This has been a big project for the NZETC and we hope that the volumes will be a great digital resource for researchers and genealogists. The Cyclopedias contain a wealth of information on New Zealand’s social history and include a collection of biographical portraits, a town and country gazetteer and surveys of local trades and businesses. It was the sort of thing you had to pay to get yourself into unless you were a particularly prominent person. The volumes were a money making venture.

The other four volumes, covering Auckland, Canterbury, Otago & Southland, and Nelson, Marlborough & Westland, will be digitised later this year.

The first volume reminds readers that Wellington was once known as the ‘Empire City’ of the Colony of New Zealand. It takes readers on a tour which includes:

· a curate whose efforts to keep teenage boys out of mischief included providing them with smoking rooms: The Rev. Charles Archibald Tisdall, curate of St Paul’s is “an advocate of muscular Christianity. He believes that the churches should do more than is usually done to provide counter attractions for the youth of the Colony. He has, therefore, succeeded in founding a boys’ club, for lads of sixteen and upwards. A membership of seventy-five has already been attained, and the good work grows and increases. Suitable apartments have been provided for gymnasium and reading and smoking rooms...”

· a state-of-the-art electric belt which guaranteed its wearer a steady galvanic current of life-giving force: The Pononga Electric Company, Manufacturers of Pononga Patent Electric Belts: “The subtle forces of nature which can be communicated through the electric current are beneficially applied by means of the Pononga Electric Belt. As the blood is the life of the body, so electricity is the life of the blood. … This marvellous belt can be worn as required, and may be put on at bedtime and removed in the morning, or can be worn as any special time when needed, and removed when the object has been attained. The writer had the opportunity of testing a belt that had been in use for some months, and can testify that there was a sensible current of electricity being generated continuously. The belt is worn round the hips, the positive pole being placed immediately over the spine, while the negative touches the abdomen in front, or vice versa as may be needed according to the complaint.

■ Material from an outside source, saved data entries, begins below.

-- ==== Sys2Proof/Machine/ScaleFactor.lean ====
section
/-! DEFINITION. The scale-factor decoder SFDECODE (R130 to R146). -/

namespace Sys2Proof.Machine

/-- The three shapes of a (granule, channel) (R133). -/
inductive Branch where
  | mixed
  | short
  | long
deriving DecidableEq, Repr

/-- Branch selection by `ws`, `bt`, `mx` and nothing else (R133). -/
def selectBranch (gc : BitVec 8) : Branch :=
  if windowSwitchFlag gc ≠ 0 ∧ blockType gc = 2 then
    if mixedBlockFlag gc ≠ 0 then .mixed else .short
  else .long

/-- The bands of group `g` (R132). -/
def groupBands (g : Nat) : List Nat :=
  match g with
  | 0 => List.range' 0 6
  | 1 => List.range' 6 5
  | 2 => List.range' 11 5
  | _ => List.range' 16 5

/-- `wL(g)` (R132). -/
def longWidth (slen : Nat × Nat) (g : Nat) : Nat := if g < 2 then slen.1 else slen.2

/-- `wS(band)` (R132). -/
def shortWidth (slen : Nat × Nat) (band : Nat) : Nat := if band < 6 then slen.1 else slen.2

/-- Is group `g` read fresh?  `scfsi[g] == 0 or gr == 0` (R138). -/
def groupFresh (gr : BitVec 1) (scfsi : BitVec 4) (g : Nat) : Bool :=
  !scfsiFlag scfsi g || decide (gr = 0)

/-- `fresh(g) * |G[g]| * wL(g)` (R134). -/
def groupNeed (gr : BitVec 1) (scfsi : BitVec 4) (slen : Nat × Nat) (g : Nat) : Nat :=
  if groupFresh gr scfsi g then (groupBands g).length * longWidth slen g else 0

/-- `need`, the number of stream bits the branch consumes (R134). -/
def needBits (branch : Branch) (gr : BitVec 1) (scfsi : BitVec 4) (slen : Nat × Nat) : Nat :=
  match branch with
  | .mixed => 17 * slen.1 + 18 * slen.2
  | .short => 18 * slen.1 + 18 * slen.2
  | .long =>
    groupNeed gr scfsi slen 0 + groupNeed gr scfsi slen 1 + groupNeed gr scfsi slen 2
      + groupNeed gr scfsi slen 3

/-- One assignment of the decoder's loops (R137, R138). -/
inductive SfAction where
  /-- `scalefacL[gr][ch][band] <- rb(width)`. -/
  | freshLong (band width : Nat)
  /-- `scalefacS[gr][ch][band][win] <- rb(width)`. -/
  | freshShort (band win width : Nat)
  /-- `scalefacL[gr][ch][band] <- scalefacL[0][ch][band]`. -/
  | copyLong (band : Nat)
deriving DecidableEq, Repr

/-- The three windows of a short band, consecutive in the stream (R137). -/
def shortBandActions (slen : Nat × Nat) (band : Nat) : List SfAction :=
  (List.range 3).map (fun win => .freshShort band win (shortWidth slen band))

/-- One band group of Branch B, fresh or copied as a whole (R138). -/
def groupActions (gr : BitVec 1) (scfsi : BitVec 4) (slen : Nat × Nat) (g : Nat) : List SfAction :=
  if groupFresh gr scfsi g then
    (groupBands g).map (fun band => .freshLong band (longWidth slen g))
  else (groupBands g).map (fun band => .copyLong band)

/-- The assignments of a branch in the order they are executed (R137, R138, R139). -/
def sfActions (branch : Branch) (gr : BitVec 1) (scfsi : BitVec 4) (slen : Nat × Nat) :
    List SfAction :=
  match branch with
  | .mixed =>
    (List.range 8).map (fun band => .freshLong band slen.1)
      ++ (List.range' 3 9).flatMap (shortBandActions slen)
  | .short => (List.range 12).flatMap (shortBandActions slen)
  | .long => (List.range 4).flatMap (groupActions gr scfsi slen)

/-- One assignment: `rb(width)` is the internal READBITS, which returns `Bits(pos, width)` and advances the
cursor by `width`; `rb(0)` gives 0 and reads nothing (R135, R140). -/
def runSfAction (gr ch : BitVec 1) (s : State) (action : SfAction) : State :=
  match action with
  | .freshLong band width =>
    (s.setLong gr ch band (BitVec.ofNat 4 (s.buf.bits s.pos width))).advance width
  | .freshShort band win width =>
    (s.setShort gr ch band win (BitVec.ofNat 4 (s.buf.bits s.pos width))).advance width
  | .copyLong band => s.setLong gr ch band (s.longEntry 0 ch band)

/-- SFDECODE `gr`, `ch` (R135), all or nothing (R136); the data word is the position after the last
scale-factor bit (R142). -/
def execSfdecode (gr ch : BitVec 1) (s : State) : Host.Outcome State Fault Refusal :=
  let gc := s.gc gr ch
  let slen := s.slen (scalefacCompress gc)
  let branch := selectBranch gc
  match s.room (needBits branch gr (s.scfsi ch) slen) with
  | .beyondTop => .next (s.raise .readBeyondTop 0)
  | .noSuchOffset => .fault .offsetOutsideReservoir
  | .admitted =>
    let t := (sfActions branch gr (s.scfsi ch) slen).foldl (runSfAction gr ch) s
    .next (t.returnOk (BitVec.ofNat 32 t.pos))

end Sys2Proof.Machine
end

A gentle current at once passes through the vital organs of the body, whereby organic action is stimulated, the vital energy is renewed, digestion is assisted, and the blood, nerves, and tissues are beneficially influenced.”

· a poultry, pigeon and canary association which refused to tolerate foul play: “The New Zealand Poultry Association will serve the same good service as many more pretentious societies. It will bring together from various parts of the Colony, men engaged in a common pursuit that will enable them to compare notes and to compete in friendly rivalry, substituting a spirit of healthy emulation for narrow minded jealousy, and overweening self-conceit born of ignorance of the merits of others.”

· the Welch Football Club, a team made up entirely of members of the Welch family of the Wairarapa: “The late Mr. Henry Welch and his three brothers settled in the Hutt Valley in the early days, and in 1873 removed into the Masterton district. That they were of the genuine material needed for the subduing of rough country may be inferred from the fact that their sons, now mainly resident in and around Masterton, constitute one of the most formidable football teams to be found in any county in the Colony.”

· a vision of Friday night in Eketahuna at Carter’s Temperance Hotel…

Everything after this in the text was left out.